**PROMPT**
Your task is to copy the stretch of lines in the records below that begins with the line containing "rfl) (evict_grows _)" and ends with the line containing "rcases serveDemand_cases i", exactly as written, with nothing added.
....................
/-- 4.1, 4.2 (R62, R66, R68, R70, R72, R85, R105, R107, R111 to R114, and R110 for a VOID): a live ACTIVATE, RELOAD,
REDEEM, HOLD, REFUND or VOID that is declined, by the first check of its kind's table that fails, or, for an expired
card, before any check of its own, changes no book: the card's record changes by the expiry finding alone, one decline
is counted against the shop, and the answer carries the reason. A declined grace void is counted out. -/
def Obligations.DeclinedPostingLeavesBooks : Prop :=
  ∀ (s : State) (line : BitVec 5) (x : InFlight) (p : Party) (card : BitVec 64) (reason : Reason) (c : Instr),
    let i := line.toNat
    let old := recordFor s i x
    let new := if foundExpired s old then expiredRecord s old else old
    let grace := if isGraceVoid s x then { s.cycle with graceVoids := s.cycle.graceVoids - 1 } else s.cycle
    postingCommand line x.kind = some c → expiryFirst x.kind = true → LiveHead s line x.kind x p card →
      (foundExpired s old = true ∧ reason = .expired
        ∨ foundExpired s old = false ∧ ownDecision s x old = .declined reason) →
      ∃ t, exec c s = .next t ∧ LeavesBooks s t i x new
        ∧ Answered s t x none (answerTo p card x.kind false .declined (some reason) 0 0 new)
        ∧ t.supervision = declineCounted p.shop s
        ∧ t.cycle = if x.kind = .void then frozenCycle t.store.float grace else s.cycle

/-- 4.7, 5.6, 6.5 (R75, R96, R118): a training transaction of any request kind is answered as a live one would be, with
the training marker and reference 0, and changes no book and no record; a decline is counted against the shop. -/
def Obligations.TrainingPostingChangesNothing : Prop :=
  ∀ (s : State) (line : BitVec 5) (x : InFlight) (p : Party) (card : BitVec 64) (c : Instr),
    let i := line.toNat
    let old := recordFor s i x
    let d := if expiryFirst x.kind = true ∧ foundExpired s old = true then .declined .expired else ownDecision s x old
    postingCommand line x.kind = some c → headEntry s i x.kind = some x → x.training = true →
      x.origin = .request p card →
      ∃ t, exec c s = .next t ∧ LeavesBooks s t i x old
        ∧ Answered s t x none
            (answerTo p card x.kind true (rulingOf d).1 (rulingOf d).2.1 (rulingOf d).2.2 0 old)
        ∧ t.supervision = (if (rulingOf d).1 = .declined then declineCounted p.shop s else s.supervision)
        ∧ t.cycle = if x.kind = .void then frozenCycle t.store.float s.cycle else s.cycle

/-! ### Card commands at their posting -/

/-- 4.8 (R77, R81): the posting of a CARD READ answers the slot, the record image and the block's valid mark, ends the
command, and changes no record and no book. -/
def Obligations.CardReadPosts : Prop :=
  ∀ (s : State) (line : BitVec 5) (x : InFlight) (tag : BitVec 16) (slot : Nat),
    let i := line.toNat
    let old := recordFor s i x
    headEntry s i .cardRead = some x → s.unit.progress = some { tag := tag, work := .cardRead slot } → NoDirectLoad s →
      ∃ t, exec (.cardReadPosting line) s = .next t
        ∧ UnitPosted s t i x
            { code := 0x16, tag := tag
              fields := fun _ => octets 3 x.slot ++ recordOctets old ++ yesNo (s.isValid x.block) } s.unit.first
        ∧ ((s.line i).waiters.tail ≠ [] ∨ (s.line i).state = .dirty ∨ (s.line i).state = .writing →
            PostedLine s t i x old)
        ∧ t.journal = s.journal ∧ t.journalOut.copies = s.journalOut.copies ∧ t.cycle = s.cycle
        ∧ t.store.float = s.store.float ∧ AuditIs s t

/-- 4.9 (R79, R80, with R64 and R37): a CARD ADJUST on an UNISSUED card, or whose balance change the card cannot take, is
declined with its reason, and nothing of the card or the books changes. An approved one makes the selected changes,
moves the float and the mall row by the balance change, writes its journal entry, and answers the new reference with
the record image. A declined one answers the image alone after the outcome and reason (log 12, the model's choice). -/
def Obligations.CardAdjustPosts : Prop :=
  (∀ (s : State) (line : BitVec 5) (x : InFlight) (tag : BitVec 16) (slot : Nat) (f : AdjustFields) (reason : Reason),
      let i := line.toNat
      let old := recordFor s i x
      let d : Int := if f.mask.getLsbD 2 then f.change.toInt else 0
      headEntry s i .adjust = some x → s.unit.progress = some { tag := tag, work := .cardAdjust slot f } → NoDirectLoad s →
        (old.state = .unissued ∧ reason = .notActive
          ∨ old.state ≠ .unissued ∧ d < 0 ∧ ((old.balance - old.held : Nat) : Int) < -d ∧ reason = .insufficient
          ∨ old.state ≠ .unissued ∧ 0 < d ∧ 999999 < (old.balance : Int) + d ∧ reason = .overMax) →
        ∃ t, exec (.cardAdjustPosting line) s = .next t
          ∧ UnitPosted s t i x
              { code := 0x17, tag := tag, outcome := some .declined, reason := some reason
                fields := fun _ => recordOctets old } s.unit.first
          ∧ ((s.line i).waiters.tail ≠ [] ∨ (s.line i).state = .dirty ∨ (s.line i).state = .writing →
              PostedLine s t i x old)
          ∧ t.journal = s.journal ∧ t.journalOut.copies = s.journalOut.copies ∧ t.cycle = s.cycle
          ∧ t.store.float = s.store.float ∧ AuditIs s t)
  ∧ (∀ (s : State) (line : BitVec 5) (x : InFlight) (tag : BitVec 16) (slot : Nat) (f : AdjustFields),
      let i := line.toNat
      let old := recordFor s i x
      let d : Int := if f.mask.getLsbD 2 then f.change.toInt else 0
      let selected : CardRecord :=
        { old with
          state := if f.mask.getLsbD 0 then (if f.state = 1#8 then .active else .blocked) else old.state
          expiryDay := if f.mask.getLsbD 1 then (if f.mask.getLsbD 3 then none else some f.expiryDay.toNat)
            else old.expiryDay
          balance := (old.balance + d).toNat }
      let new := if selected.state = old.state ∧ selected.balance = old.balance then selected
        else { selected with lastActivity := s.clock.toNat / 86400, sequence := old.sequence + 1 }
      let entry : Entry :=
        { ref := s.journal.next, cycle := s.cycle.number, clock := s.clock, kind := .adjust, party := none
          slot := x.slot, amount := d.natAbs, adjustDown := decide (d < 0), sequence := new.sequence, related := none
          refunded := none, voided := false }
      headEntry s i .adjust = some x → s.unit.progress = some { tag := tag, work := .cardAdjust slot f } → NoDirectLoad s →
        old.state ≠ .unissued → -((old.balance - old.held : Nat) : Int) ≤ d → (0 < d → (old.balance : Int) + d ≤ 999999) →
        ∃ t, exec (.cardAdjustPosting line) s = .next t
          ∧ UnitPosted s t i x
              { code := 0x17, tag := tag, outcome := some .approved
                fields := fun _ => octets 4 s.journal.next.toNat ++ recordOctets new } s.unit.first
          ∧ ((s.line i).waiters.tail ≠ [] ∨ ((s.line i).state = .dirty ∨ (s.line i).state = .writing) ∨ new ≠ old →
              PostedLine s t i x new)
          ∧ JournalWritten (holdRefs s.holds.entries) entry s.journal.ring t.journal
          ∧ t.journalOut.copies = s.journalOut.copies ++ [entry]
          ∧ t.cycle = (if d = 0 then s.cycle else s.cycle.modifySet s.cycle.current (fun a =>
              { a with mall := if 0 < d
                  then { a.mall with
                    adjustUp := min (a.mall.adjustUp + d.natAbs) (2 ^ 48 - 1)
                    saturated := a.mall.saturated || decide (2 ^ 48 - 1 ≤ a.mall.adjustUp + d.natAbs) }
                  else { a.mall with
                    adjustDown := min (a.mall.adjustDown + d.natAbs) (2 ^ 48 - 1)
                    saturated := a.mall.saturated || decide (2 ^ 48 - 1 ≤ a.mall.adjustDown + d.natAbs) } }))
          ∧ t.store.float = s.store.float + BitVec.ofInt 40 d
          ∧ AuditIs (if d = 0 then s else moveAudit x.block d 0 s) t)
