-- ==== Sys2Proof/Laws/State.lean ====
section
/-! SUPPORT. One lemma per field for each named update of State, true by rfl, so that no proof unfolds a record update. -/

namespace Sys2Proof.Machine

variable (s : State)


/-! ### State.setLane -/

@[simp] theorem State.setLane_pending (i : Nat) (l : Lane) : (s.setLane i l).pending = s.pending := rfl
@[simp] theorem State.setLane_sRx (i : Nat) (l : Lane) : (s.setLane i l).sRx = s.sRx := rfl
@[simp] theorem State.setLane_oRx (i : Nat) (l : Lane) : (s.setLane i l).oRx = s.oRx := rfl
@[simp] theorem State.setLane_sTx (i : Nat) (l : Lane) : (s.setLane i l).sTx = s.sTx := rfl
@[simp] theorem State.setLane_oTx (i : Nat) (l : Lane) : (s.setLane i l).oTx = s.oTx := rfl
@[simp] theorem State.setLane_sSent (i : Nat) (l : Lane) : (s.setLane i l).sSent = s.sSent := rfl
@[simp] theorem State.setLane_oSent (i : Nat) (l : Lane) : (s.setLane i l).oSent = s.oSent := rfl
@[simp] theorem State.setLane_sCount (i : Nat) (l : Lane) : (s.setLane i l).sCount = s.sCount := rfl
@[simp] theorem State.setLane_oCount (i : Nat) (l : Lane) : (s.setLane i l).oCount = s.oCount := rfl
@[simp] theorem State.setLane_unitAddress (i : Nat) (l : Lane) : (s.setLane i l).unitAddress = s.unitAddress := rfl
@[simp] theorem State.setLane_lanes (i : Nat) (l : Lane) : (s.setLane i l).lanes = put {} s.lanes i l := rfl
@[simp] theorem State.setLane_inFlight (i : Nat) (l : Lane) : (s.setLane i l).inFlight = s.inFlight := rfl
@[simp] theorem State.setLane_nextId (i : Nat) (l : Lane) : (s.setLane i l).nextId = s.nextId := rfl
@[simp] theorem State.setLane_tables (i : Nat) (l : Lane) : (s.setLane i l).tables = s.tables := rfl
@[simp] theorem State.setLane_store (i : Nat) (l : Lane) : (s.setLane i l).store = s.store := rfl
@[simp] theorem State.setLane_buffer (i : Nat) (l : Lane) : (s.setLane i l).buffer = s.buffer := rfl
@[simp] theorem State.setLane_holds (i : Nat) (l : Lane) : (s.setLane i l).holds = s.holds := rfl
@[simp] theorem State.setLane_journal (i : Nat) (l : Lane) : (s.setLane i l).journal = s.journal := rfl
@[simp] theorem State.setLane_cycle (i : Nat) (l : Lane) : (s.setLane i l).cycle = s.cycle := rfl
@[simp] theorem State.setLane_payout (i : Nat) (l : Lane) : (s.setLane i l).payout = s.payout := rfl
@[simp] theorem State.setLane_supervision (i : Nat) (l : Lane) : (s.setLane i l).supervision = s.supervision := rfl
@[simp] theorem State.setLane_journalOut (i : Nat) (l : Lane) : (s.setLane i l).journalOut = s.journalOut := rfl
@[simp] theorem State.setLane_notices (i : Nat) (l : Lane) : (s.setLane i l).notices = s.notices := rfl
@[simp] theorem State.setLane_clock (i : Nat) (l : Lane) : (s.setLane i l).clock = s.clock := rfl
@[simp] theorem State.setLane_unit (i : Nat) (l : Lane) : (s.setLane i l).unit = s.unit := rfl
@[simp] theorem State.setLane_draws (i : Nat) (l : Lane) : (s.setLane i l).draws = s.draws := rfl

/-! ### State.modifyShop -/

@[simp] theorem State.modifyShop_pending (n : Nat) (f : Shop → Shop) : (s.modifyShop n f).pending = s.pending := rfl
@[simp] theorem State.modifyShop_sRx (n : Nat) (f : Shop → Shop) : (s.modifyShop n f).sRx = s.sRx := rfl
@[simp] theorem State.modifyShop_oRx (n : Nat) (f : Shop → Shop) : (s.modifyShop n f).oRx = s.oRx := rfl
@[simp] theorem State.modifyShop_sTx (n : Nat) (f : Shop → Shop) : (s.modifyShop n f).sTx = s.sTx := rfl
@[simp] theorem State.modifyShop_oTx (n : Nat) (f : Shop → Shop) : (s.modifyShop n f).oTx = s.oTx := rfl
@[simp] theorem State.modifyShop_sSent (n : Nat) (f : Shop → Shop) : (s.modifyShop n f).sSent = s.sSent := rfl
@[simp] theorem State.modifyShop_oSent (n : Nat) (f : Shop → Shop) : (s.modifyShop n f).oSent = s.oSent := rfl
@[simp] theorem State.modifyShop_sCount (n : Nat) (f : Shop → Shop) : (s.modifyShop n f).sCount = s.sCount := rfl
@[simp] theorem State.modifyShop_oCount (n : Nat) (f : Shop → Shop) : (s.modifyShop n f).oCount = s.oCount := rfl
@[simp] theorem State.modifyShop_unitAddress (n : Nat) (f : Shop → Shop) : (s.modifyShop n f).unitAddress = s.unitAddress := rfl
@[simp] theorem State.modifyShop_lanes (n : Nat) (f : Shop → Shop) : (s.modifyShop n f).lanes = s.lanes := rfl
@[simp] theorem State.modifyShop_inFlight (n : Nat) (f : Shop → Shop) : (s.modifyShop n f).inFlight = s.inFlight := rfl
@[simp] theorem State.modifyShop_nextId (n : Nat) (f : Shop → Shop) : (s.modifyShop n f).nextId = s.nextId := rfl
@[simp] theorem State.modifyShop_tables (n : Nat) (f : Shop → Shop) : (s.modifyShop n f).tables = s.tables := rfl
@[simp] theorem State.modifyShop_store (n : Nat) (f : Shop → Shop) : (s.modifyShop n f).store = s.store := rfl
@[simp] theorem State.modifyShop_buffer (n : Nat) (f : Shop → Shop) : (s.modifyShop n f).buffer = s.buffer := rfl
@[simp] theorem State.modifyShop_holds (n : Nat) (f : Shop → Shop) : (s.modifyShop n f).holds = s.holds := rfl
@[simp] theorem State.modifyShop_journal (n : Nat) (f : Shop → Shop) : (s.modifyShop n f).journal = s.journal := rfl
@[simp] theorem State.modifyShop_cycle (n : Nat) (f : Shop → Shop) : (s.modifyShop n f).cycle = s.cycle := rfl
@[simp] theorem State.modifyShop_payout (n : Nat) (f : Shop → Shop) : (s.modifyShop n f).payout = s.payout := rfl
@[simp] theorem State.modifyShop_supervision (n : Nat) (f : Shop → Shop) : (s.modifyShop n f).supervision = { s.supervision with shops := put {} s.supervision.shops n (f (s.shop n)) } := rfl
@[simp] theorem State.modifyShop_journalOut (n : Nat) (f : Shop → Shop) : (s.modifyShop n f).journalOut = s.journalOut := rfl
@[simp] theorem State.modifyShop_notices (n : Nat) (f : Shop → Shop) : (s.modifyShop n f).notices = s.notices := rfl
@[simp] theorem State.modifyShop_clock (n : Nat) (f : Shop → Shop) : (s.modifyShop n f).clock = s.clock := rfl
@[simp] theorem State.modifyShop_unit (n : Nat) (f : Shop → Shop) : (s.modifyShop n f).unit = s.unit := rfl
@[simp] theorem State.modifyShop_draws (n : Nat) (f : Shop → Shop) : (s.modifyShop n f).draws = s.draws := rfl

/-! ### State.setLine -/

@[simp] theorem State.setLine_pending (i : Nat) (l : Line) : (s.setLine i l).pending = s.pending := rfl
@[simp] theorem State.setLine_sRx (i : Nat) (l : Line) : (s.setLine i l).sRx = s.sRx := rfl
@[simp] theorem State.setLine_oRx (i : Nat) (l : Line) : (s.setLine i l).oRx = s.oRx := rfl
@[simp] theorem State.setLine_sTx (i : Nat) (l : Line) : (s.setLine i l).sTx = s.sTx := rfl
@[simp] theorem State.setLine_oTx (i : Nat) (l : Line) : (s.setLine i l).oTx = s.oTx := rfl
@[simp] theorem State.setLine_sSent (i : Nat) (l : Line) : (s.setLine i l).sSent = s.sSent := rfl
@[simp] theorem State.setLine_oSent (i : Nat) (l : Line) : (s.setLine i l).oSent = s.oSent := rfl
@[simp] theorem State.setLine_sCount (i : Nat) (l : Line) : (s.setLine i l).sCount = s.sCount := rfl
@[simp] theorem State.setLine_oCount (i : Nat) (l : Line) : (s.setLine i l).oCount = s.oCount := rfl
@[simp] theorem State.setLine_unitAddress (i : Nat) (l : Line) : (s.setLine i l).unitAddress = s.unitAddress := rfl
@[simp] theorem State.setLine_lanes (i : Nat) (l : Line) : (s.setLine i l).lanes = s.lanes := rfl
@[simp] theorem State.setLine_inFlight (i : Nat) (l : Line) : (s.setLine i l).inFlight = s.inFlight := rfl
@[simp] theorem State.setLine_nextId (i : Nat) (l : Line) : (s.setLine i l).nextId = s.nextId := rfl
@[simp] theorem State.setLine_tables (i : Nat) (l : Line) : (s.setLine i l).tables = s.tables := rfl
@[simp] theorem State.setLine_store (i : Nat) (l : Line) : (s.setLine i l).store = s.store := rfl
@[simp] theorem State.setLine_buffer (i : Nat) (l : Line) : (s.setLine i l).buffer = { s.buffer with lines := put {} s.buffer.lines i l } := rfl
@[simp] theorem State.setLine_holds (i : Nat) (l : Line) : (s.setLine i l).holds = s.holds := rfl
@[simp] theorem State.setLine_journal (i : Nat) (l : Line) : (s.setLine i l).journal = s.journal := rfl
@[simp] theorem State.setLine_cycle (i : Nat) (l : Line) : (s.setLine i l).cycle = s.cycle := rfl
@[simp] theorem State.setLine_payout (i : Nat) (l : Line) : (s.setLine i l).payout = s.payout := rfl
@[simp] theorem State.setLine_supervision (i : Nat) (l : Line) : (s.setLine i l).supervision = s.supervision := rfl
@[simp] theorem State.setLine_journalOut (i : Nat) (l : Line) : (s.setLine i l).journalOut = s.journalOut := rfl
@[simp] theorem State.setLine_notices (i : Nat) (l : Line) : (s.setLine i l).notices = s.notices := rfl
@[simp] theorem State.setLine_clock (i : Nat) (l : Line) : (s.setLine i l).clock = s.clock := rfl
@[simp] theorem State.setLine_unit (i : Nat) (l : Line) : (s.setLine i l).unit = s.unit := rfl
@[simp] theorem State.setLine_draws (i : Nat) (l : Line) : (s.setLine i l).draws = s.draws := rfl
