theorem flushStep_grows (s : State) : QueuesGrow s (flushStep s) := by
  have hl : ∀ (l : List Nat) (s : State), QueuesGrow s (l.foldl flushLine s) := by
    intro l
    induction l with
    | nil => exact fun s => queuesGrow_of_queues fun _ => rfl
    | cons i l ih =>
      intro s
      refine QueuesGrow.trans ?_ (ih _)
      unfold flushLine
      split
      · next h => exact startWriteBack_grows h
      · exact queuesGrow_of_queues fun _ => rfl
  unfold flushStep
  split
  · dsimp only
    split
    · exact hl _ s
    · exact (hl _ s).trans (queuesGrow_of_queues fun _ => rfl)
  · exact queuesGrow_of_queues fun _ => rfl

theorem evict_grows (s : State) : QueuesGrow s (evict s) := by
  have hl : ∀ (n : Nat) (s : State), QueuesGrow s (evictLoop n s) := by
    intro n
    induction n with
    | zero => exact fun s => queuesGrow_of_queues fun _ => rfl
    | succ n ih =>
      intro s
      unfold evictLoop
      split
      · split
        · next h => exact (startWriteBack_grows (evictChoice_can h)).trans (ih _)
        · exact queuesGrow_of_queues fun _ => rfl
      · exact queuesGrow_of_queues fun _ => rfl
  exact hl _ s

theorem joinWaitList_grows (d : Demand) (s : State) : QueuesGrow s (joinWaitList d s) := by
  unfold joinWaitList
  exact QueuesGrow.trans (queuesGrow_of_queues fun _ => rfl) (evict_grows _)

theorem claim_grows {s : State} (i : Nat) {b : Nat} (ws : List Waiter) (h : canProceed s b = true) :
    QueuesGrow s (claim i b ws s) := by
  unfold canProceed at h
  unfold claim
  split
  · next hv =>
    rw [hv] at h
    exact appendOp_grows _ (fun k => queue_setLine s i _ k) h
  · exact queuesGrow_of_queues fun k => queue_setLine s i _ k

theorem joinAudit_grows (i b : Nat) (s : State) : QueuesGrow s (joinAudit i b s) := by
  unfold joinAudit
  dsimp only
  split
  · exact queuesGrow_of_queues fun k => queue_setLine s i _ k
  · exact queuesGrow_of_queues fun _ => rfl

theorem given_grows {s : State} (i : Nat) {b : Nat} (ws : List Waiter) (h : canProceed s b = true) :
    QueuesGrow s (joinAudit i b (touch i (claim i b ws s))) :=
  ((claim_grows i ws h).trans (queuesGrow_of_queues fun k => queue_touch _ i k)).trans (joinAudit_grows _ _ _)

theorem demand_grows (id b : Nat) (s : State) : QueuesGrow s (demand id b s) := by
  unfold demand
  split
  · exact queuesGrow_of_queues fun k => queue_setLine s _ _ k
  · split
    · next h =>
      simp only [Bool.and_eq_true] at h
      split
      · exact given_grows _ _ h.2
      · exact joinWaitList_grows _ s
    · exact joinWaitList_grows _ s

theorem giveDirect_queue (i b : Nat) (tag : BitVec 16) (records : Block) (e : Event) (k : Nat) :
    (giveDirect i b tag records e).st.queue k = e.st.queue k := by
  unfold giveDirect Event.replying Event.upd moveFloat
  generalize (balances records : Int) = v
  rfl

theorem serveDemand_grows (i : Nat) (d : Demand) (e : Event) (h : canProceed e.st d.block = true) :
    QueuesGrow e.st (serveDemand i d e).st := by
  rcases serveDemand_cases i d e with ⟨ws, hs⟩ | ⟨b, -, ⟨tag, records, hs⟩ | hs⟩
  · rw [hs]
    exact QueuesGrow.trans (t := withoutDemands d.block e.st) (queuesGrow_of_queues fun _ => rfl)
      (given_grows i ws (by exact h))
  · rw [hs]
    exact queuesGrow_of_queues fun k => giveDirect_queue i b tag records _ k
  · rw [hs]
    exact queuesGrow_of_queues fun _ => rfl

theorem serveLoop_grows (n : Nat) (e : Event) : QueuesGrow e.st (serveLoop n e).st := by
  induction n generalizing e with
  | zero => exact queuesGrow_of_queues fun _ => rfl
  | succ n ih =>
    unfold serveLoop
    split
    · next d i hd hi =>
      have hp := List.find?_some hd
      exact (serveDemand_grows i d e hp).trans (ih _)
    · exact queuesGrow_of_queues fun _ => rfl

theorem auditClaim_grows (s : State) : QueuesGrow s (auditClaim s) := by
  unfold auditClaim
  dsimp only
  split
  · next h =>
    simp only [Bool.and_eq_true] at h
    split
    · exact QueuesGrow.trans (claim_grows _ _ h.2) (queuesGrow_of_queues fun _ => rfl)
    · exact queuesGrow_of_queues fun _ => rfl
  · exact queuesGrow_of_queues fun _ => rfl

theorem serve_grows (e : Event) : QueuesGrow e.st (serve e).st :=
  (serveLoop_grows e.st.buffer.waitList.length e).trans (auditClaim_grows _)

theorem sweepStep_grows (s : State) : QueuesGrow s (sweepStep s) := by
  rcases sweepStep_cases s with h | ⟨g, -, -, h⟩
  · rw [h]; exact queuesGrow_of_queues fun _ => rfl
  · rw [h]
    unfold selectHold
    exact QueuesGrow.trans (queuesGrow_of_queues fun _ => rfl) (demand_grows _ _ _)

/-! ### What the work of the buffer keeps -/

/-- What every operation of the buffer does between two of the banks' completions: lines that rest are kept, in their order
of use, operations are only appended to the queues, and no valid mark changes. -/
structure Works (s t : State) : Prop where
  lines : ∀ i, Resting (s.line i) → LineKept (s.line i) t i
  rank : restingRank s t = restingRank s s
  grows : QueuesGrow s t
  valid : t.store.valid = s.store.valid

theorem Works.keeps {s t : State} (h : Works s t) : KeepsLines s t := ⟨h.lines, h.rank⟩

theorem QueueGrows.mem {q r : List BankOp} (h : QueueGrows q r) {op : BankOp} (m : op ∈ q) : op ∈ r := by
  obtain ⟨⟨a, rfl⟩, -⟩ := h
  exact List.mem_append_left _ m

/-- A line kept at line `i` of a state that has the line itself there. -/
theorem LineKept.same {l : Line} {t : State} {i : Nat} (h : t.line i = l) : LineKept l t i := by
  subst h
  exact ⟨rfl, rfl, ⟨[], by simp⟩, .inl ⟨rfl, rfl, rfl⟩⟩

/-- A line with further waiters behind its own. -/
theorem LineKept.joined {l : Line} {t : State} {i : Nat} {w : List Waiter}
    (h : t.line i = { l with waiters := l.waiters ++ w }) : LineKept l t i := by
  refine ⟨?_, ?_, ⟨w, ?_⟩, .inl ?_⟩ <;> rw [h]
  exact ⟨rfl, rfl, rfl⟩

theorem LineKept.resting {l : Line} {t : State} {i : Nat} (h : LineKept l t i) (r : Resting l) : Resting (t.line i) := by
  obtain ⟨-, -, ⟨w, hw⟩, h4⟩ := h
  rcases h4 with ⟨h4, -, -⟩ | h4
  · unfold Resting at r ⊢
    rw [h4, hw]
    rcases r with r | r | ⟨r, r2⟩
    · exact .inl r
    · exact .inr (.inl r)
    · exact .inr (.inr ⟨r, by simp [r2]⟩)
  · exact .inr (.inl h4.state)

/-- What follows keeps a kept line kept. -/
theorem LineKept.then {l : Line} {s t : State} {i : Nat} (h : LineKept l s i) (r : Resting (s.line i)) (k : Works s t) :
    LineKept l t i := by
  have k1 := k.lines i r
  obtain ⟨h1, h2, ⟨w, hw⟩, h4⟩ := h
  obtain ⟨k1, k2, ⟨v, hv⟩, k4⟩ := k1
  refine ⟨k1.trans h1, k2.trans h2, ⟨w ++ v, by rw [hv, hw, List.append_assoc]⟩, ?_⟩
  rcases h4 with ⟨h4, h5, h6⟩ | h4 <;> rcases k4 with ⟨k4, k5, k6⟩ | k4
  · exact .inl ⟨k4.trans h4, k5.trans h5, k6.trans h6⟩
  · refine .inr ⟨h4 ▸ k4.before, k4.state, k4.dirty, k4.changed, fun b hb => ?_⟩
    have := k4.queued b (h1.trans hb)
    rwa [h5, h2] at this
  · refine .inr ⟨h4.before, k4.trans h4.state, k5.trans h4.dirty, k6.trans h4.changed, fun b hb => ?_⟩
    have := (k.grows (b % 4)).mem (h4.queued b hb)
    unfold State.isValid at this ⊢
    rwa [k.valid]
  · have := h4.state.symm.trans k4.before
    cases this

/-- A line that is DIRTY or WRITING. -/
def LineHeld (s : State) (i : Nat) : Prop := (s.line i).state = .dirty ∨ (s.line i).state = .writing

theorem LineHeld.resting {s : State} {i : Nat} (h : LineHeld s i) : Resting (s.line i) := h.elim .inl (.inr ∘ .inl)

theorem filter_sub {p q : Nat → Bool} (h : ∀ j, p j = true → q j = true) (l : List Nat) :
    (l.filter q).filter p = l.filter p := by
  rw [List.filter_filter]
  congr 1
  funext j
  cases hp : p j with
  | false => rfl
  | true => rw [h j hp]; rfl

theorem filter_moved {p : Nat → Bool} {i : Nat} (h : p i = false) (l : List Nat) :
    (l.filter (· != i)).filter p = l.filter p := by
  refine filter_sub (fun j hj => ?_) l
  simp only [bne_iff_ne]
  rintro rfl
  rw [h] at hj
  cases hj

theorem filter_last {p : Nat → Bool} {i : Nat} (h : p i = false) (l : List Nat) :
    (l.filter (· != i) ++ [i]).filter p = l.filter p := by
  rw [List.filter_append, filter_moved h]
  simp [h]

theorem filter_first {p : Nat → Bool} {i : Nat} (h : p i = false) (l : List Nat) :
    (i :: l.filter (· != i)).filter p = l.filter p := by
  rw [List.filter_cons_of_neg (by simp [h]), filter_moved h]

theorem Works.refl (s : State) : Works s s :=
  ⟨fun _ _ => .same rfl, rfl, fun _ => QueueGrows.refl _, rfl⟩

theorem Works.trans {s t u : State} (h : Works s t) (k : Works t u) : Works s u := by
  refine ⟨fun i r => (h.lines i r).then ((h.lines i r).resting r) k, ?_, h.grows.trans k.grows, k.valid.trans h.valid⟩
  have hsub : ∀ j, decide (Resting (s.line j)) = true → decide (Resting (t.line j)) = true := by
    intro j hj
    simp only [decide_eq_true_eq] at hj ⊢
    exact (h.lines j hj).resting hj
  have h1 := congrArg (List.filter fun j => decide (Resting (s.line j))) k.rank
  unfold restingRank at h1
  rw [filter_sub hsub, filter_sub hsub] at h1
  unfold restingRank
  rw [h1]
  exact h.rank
....................
**RESPONSE**
  exact QueuesGrow.trans (queuesGrow_of_queues fun _ => rfl) (evict_grows _)

theorem claim_grows {s : State} (i : Nat) {b : Nat} (ws : List Waiter) (h : canProceed s b = true) :
    QueuesGrow s (claim i b ws s) := by
  unfold canProceed at h
  unfold claim
  split
  · next hv =>
    rw [hv] at h
    exact appendOp_grows _ (fun k => queue_setLine s i _ k) h
  · exact queuesGrow_of_queues fun k => queue_setLine s i _ k

theorem joinAudit_grows (i b : Nat) (s : State) : QueuesGrow s (joinAudit i b s) := by
  unfold joinAudit
  dsimp only
  split
  · exact queuesGrow_of_queues fun k => queue_setLine s i _ k
  · exact queuesGrow_of_queues fun _ => rfl

theorem given_grows {s : State} (i : Nat) {b : Nat} (ws : List Waiter) (h : canProceed s b = true) :
    QueuesGrow s (joinAudit i b (touch i (claim i b ws s))) :=
  ((claim_grows i ws h).trans (queuesGrow_of_queues fun k => queue_touch _ i k)).trans (joinAudit_grows _ _ _)

theorem demand_grows (id b : Nat) (s : State) : QueuesGrow s (demand id b s) := by
  unfold demand
  split
  · exact queuesGrow_of_queues fun k => queue_setLine s _ _ k
  · split
    · next h =>
      simp only [Bool.and_eq_true] at h
      split
      · exact given_grows _ _ h.2
      · exact joinWaitList_grows _ s
    · exact joinWaitList_grows _ s

theorem giveDirect_queue (i b : Nat) (tag : BitVec 16) (records : Block) (e : Event) (k : Nat) :
    (giveDirect i b tag records e).st.queue k = e.st.queue k := by
  unfold giveDirect Event.replying Event.upd moveFloat
  generalize (balances records : Int) = v
  rfl

theorem serveDemand_grows (i : Nat) (d : Demand) (e : Event) (h : canProceed e.st d.block = true) :
    QueuesGrow e.st (serveDemand i d e).st := by
  rcases serveDemand_cases i d e with ⟨ws, hs⟩ | ⟨b, -, ⟨tag, records, hs⟩ | hs⟩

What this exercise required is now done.